- [Your objective]: All lines before the one containing "and STATUS -/", plus that line itself, are to be printed exactly as they appear below.

#### Dataset

-- ==== Sys2Proof/Certificates/Slice0/Obligations.lean ====
section
/-! DEFINITION. The statements about the engine, each a proposition about every state, word or block.
Where a statement says `s.engineMoves`, the next step is the engine's turn. The list `inputs` of
events still to come and the port's answer `response` are the model's own fields, its choice and no
rule's (logs 6 and 8), as are the counter `freeCount` and the free values V and D are left with
(logs 4 and 12). -/

open Sys2Proof Sys2Proof.Machine

/-! ### Reset, identity and STATUS -/

/-- R44. After reset every visible register has the value of the table, in each variant. KS, LATCH, V
and D are unspecified there and nothing is said of them. -/
def Obligations.ResetClearsEveryVisibleRegister : Prop :=
  ∀ v : Variant,
    (State.resetOf v).variant = v ∧
    (State.resetOf v).memRead 0x000 =
      (match v with
        | .v256 => 0x0000001348040100#64
        | .v512 => 0x0000001348080200#64
        | .v1024 => 0x0000001550100400#64) ∧
    (State.resetOf v).memRead 0x008 =
      (match v with
        | .v256 => 32#64
        | .v512 => 64#64
        | .v1024 => 128#64) ∧
    (State.resetOf v).busy = false ∧ (State.resetOf v).st = .uninit ∧
    (State.resetOf v).done = false ∧ (State.resetOf v).overrun = false ∧
    (State.resetOf v).err.code = 0#4 ∧ (State.resetOf v).errInfo = 0#16 ∧
    (State.resetOf v).pending = false ∧ (State.resetOf v).memRead 0x018 = 0#64 ∧
    (∀ j : Fin 16, (State.resetOf v).keyIn[j] = 0#64 ∧ (State.resetOf v).dataIn[j] = 0#64 ∧
      (State.resetOf v).dataOut[j] = 0#64) ∧
    ∀ j : Fin 2, (State.resetOf v).tweakIn[j] = 0#64

/-- R240, R241. A reset event clears every visible register whatever the engine was doing, and the
engine's next turn does nothing: the command that was in flight never completes. That the port's
answer is dropped and that the events still to come stay is the model's choice (logs 6 and 8). -/
def Obligations.ResetEventAbandonsTheCommand : Prop :=
  ∀ (s : State) (rest : List Event), s.inputs = .reset :: rest →
    ∃ t, step s = .next t ∧ t.variant = s.variant ∧ t.statusWord = 0#64 ∧ t.st = .uninit ∧
      t.pending = false ∧ (∀ j : Fin 16, t.keyIn[j] = 0#64 ∧ t.dataIn[j] = 0#64 ∧
        t.dataOut[j] = 0#64) ∧
      (∀ j : Fin 2, t.tweakIn[j] = 0#64) ∧ engineStep t = .next t ∧
      t.response = none ∧ t.inputs = rest

/-- R21, R22, R188, R189. In every state a read of ID or BLOCKSIZE answers the variant's constant and
changes nothing but the port's answer, and a write to either changes nothing but that. -/
def Obligations.IdAndBlockSizeAreConstants : Prop :=
  ∀ (s : State) (addr : Nat) (rest : List Event),
    (addr % 4096 = 0x000 →
      (s.inputs = .access ⟨addr, .bytes 8, .read⟩ :: rest →
        step s = .next { s with inputs := rest, response := some (.data
          (match s.variant with
            | .v256 => 0x0000001348040100#64
            | .v512 => 0x0000001348080200#64
            | .v1024 => 0x0000001550100400#64)) }) ∧
      ∀ w, s.inputs = .access ⟨addr, .bytes 8, .write w⟩ :: rest →
        step s = .next { s with inputs := rest, response := some .ok }) ∧
    (addr % 4096 = 0x008 →
      (s.inputs = .access ⟨addr, .bytes 8, .read⟩ :: rest →
        step s = .next { s with inputs := rest, response := some (.data
          (match s.variant with
            | .v256 => 32#64
            | .v512 => 64#64
            | .v1024 => 128#64)) }) ∧
      ∀ w, s.inputs = .access ⟨addr, .bytes 8, .write w⟩ :: rest →
        step s = .next { s with inputs := rest, response := some .ok })

/-- R23. Each field of STATUS stands at its bits, the reserved bits read 0, and a write changes
OVERRUN only, by its bit 3. -/
def Obligations.StatusFieldsStandInTheirBits : Prop :=
  ∀ s : State,
    (s.memRead 0x010).getLsbD 0 = s.pending ∧
    (s.memRead 0x010).getLsbD 1 = decide (s.st = .constructed) ∧
    (s.memRead 0x010).getLsbD 2 = s.done ∧
    (s.memRead 0x010).getLsbD 3 = s.overrun ∧
    (s.memRead 0x010).extractLsb' 4 4 = 0#4 ∧
    (s.memRead 0x010).extractLsb' 8 4 = s.err.code ∧
    (s.memRead 0x010).extractLsb' 12 4 = 0#4 ∧
    (s.memRead 0x010).extractLsb' 16 16 = s.errInfo ∧
    (s.memRead 0x010).extractLsb' 32 32 = 0#32 ∧
    (∀ w : Word, s.memWrite 0x010 w = { s with overrun := s.overrun && !w.getLsbD 3 }) ∧
    ∀ v, (State.resetOf v).memRead 0x010 = 0#64

/-- R27. After a step OVERRUN is 1 exactly when a CMD write arrived while BUSY = 1, or it was 1 before
and the event was neither an accepted write of STATUS with bit 3 set nor a reset. -/
def Obligations.OverrunIsStickyUntilClearedOrReset : Prop :=
  ∀ s t : State, step s = .next t →
    (t.overrun = true ↔
      (s.pending = true ∧ ∃ addr w,
        s.inputs.head? = some (.access ⟨addr, .bytes 8, .write w⟩) ∧ addr % 4096 = 0x018) ∨
      (s.overrun = true ∧ s.inputs.head? ≠ some .reset ∧ ∀ addr w,
        s.inputs.head? = some (.access ⟨addr, .bytes 8, .write w⟩) → addr % 4096 = 0x010 →
          w.getLsbD 3 = false))

/-! ### The command word -/

/-- R91, R96. Decoding and encoding agree: a word decodes to a command exactly when it is that
command's word, for every length field. -/
def Obligations.DecodeInvertsEncode : Prop :=
  ∀ (w : Word) (i : Instr), decode w = .ok i ↔ encode i = w

/-- R96. A word selects each command by the table's mask, with LEN_A and LEN_B taken from their bits,
and every other word is ILLEGAL. -/
def Obligations.DecodeSelectsByTheTableMask : Prop :=
  ∀ w : Word,
    (decode w = .ok (.construct (w.extractLsb' 8 16) (w.extractLsb' 24 16)) ↔
      w &&& 0xFFFFFF00000000FF#64 = 0x1#64) ∧
    (decode w = .ok (.encrypt (w.extractLsb' 8 16) (w.extractLsb' 24 16)) ↔
      w &&& 0xFFFFFF00000000FF#64 = 0x2#64) ∧
    (decode w = .ok (.decrypt (w.extractLsb' 8 16) (w.extractLsb' 24 16)) ↔
      w &&& 0xFFFFFF00000000FF#64 = 0x3#64) ∧
    ((∃ r, decode w = .error r) ↔
      w.extractLsb' 4 4 ≠ 0#4 ∨ w.extractLsb' 40 24 ≠ 0#24 ∨ w.extractLsb' 0 4 = 0#4 ∨
        4 ≤ (w.extractLsb' 0 4).toNat)

/-- R98. The nine words of the table decode to the well-formed commands they stand for. -/
def Obligations.WellFormedWordsDecode : Prop :=
  decode 0x0000000010002001#64 = .ok (.construct 32#16 16#16) ∧
  decode 0x0000000020002002#64 = .ok (.encrypt 32#16 32#16) ∧
  decode 0x0000000020002003#64 = .ok (.decrypt 32#16 32#16) ∧
  decode 0x0000000010004001#64 = .ok (.construct 64#16 16#16) ∧
  decode 0x0000000040004002#64 = .ok (.encrypt 64#16 64#16) ∧
  decode 0x0000000040004003#64 = .ok (.decrypt 64#16 64#16) ∧
  decode 0x0000000010008001#64 = .ok (.construct 128#16 16#16) ∧
  decode 0x0000000080008002#64 = .ok (.encrypt 128#16 128#16) ∧
  decode 0x0000000080008003#64 = .ok (.decrypt 128#16 128#16) ∧
  (Instr.construct 32#16 16#16).wf .v256 = true ∧ (Instr.encrypt 64#16 64#16).wf .v512 = true ∧
  (Instr.decrypt 128#16 128#16).wf .v1024 = true

/-- R98. Only a command that is well formed for the variant can end without an error. -/
def Obligations.OnlyWellFormedCommandsSucceed : Prop :=
  ∀ (i : Instr) (s t : State), exec i s = .next t → t.err = .none → i.wf s.variant = true

/-! ### Issue and completion -/

/-- R180, R181. A CMD write to an idle engine takes the snapshot, sets BUSY and clears DONE, ERR and
ERR_INFO; one to a busy engine sets OVERRUN; neither changes anything else but the port's answer. -/
def Obligations.CmdWriteIssuesOrOverruns : Prop :=
  ∀ (s : State) (addr : Nat) (w : Word) (rest : List Event),
    s.inputs = .access ⟨addr, .bytes 8, .write w⟩ :: rest → addr % 4096 = 0x018 →
    (s.pending = true →
      step s = .next { s with inputs := rest, response := some .ok, overrun := true }) ∧
    (s.pending = false →
      ∃ key data : List Word,
        key.length = s.variant.nw ∧ data.length = s.variant.nw ∧
        (∀ j : Fin 16, j.val < s.variant.nw →
          key.getD j.val 0#64 = s.keyIn[j] ∧ data.getD j.val 0#64 = s.dataIn[j]) ∧
        step s = .next { s with
          inputs := rest, response := some .ok, latch := ⟨w, key, s.tweakIn, data⟩
          pending := true, done := false, err := .none, errInfo := 0#16 })

/-- R182, R183. The engine's turn with a command in flight is the meaning of the command that
LATCH.cmd decodes to; a word placed for the next step (model choice, log 7) is issued and is what
that step runs. -/
def Obligations.StepRunsTheDecodedCommand : Prop :=
  (∀ (s : State) (i : Instr), s.pending = true → s.engineMoves → decode s.latch.cmd = .ok i →
    step s = exec i { s with inputs := s.inputs.tail }) ∧
  ∀ (s : State) (nbits w : Nat) (i : Instr), decodeTableWord nbits w = some i →
    step (s.withFetchWord nbits w) = exec i (s.issue (BitVec.ofNat 64 (w % 2 ^ nbits)))

/-- R182. With nothing in flight the engine's turn (an event of the model's, log 6) changes nothing. -/
def Obligations.IdleEngineChangesNothing : Prop :=
  ∀ s : State, s.pending = false → s.engineMoves →
    step s = .next { s with inputs := s.inputs.tail }

/-- R187, R218. A word with a reserved OP or a non-zero reserved bit completes with ILLEGAL_CMD,
whatever ST is, and only STATUS changes. -/
def Obligations.IllegalWordEndsWithIllegalCmd : Prop :=
  ∀ s : State, s.pending = true → s.engineMoves →
    (s.latch.cmd.extractLsb' 0 4 = 0#4 ∨ 4 ≤ (s.latch.cmd.extractLsb' 0 4).toNat ∨
      s.latch.cmd.extractLsb' 4 4 ≠ 0#4 ∨ s.latch.cmd.extractLsb' 40 24 ≠ 0#24) →
    step s = .next { s with
      inputs := s.inputs.tail, err := .illegalCmd, errInfo := 0#16, pending := false, done := true }

/-- R182, R212. Every completion clears BUSY, sets DONE and keeps OVERRUN; one that reports an error
writes ERR and the info value that goes with it, and leaves all the rest as it was. -/
def Obligations.CompletionWithAnErrorWritesOnlyStatus : Prop :=
  ∀ s : State, s.pending = true → s.engineMoves →
    ∃ t, step s = .next t ∧ t.pending = false ∧ t.done = true ∧ t.overrun = s.overrun ∧
      t.errInfo = t.err.info s.variant ∧
      (t.err ≠ .none → t = { s with
        inputs := s.inputs.tail, err := t.err, errInfo := t.err.info s.variant, pending := false,
        done := true })

/-- R221. A completion reports exactly the first error that applies. -/
def Obligations.FirstApplicableErrorIsReported : Prop :=
  ∀ s t : State, s.pending = true → s.engineMoves → step s = .next t →
    t.err =
      match decode s.latch.cmd with
      | .error _ => .illegalCmd
      | .ok (.construct la lb) =>
        if s.st = .constructed then .alreadyConstructed
        else if la.toNat ≠ 8 * s.variant.nw then .keySize
        else if lb.toNat ≠ 16 then .tweakSize
        else .none
      | .ok (.encrypt la lb) | .ok (.decrypt la lb) =>
        if s.st = .uninit then .notConstructed
        else if la.toNat ≠ 8 * s.variant.nw ∨ lb.toNat ≠ 8 * s.variant.nw then .lengthViolation
        else .none

/-- R257. A command in flight completes after finitely many steps if no reset comes in between, at
the latest when the host's accesses are used up. -/
def Obligations.EveryIssuedCommandCompletes : Prop :=
  ∀ s : State, s.pending = true → .reset ∉ s.inputs →
    ∃ k t, k ≤ s.inputs.length + 1 ∧ core.run k s = .next t ∧ t.pending = false ∧ t.done = true

/-- R38, R65, R181. Whatever the host reads or writes while a command is in flight, CMD included, the
completion reports and writes what it would have without those accesses. -/
def Obligations.HostAccessesDoNotDisturbTheCommandInFlight : Prop :=
  ∀ (s : State) (accesses : List BusAccess) (rest : List Event) (t u : State),
    s.pending = true → s.inputs = accesses.map .access ++ .engine :: rest →
    core.run (accesses.length + 1) s = .next t →
    step { s with inputs := .engine :: rest } = .next u →
    t.err = u.err ∧ t.errInfo = u.errInfo ∧ t.st = u.st ∧ t.ks = u.ks ∧ t.dataOut = u.dataOut ∧
      t.pending = u.pending ∧ t.done = u.done ∧ t.inputs = u.inputs

/-- R222. A CMD write that arrives with a completion counts as arriving after it: it issues and
OVERRUN keeps its value. -/
def Obligations.CmdWriteAfterCompletionIssues : Prop :=
  ∀ (s : State) (addr : Nat) (w : Word) (rest : List Event),
    s.pending = true → addr % 4096 = 0x018 →
    s.inputs = .engine :: .access ⟨addr, .bytes 8, .write w⟩ :: rest →
    ∃ t, core.run 2 s = .next t ∧ t.pending = true ∧ t.latch.cmd = w ∧ t.overrun = s.overrun ∧
      t.response = some .ok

########

- [Answer area]:
-- ==== Sys2Proof/Certificates/Slice0/Obligations.lean ====
section
/-! DEFINITION. The statements about the engine, each a proposition about every state, word or block.
Where a statement says `s.engineMoves`, the next step is the engine's turn. The list `inputs` of
events still to come and the port's answer `response` are the model's own fields, its choice and no
rule's (logs 6 and 8), as are the counter `freeCount` and the free values V and D are left with
(logs 4 and 12). -/

open Sys2Proof Sys2Proof.Machine

/-! ### Reset, identity and STATUS -/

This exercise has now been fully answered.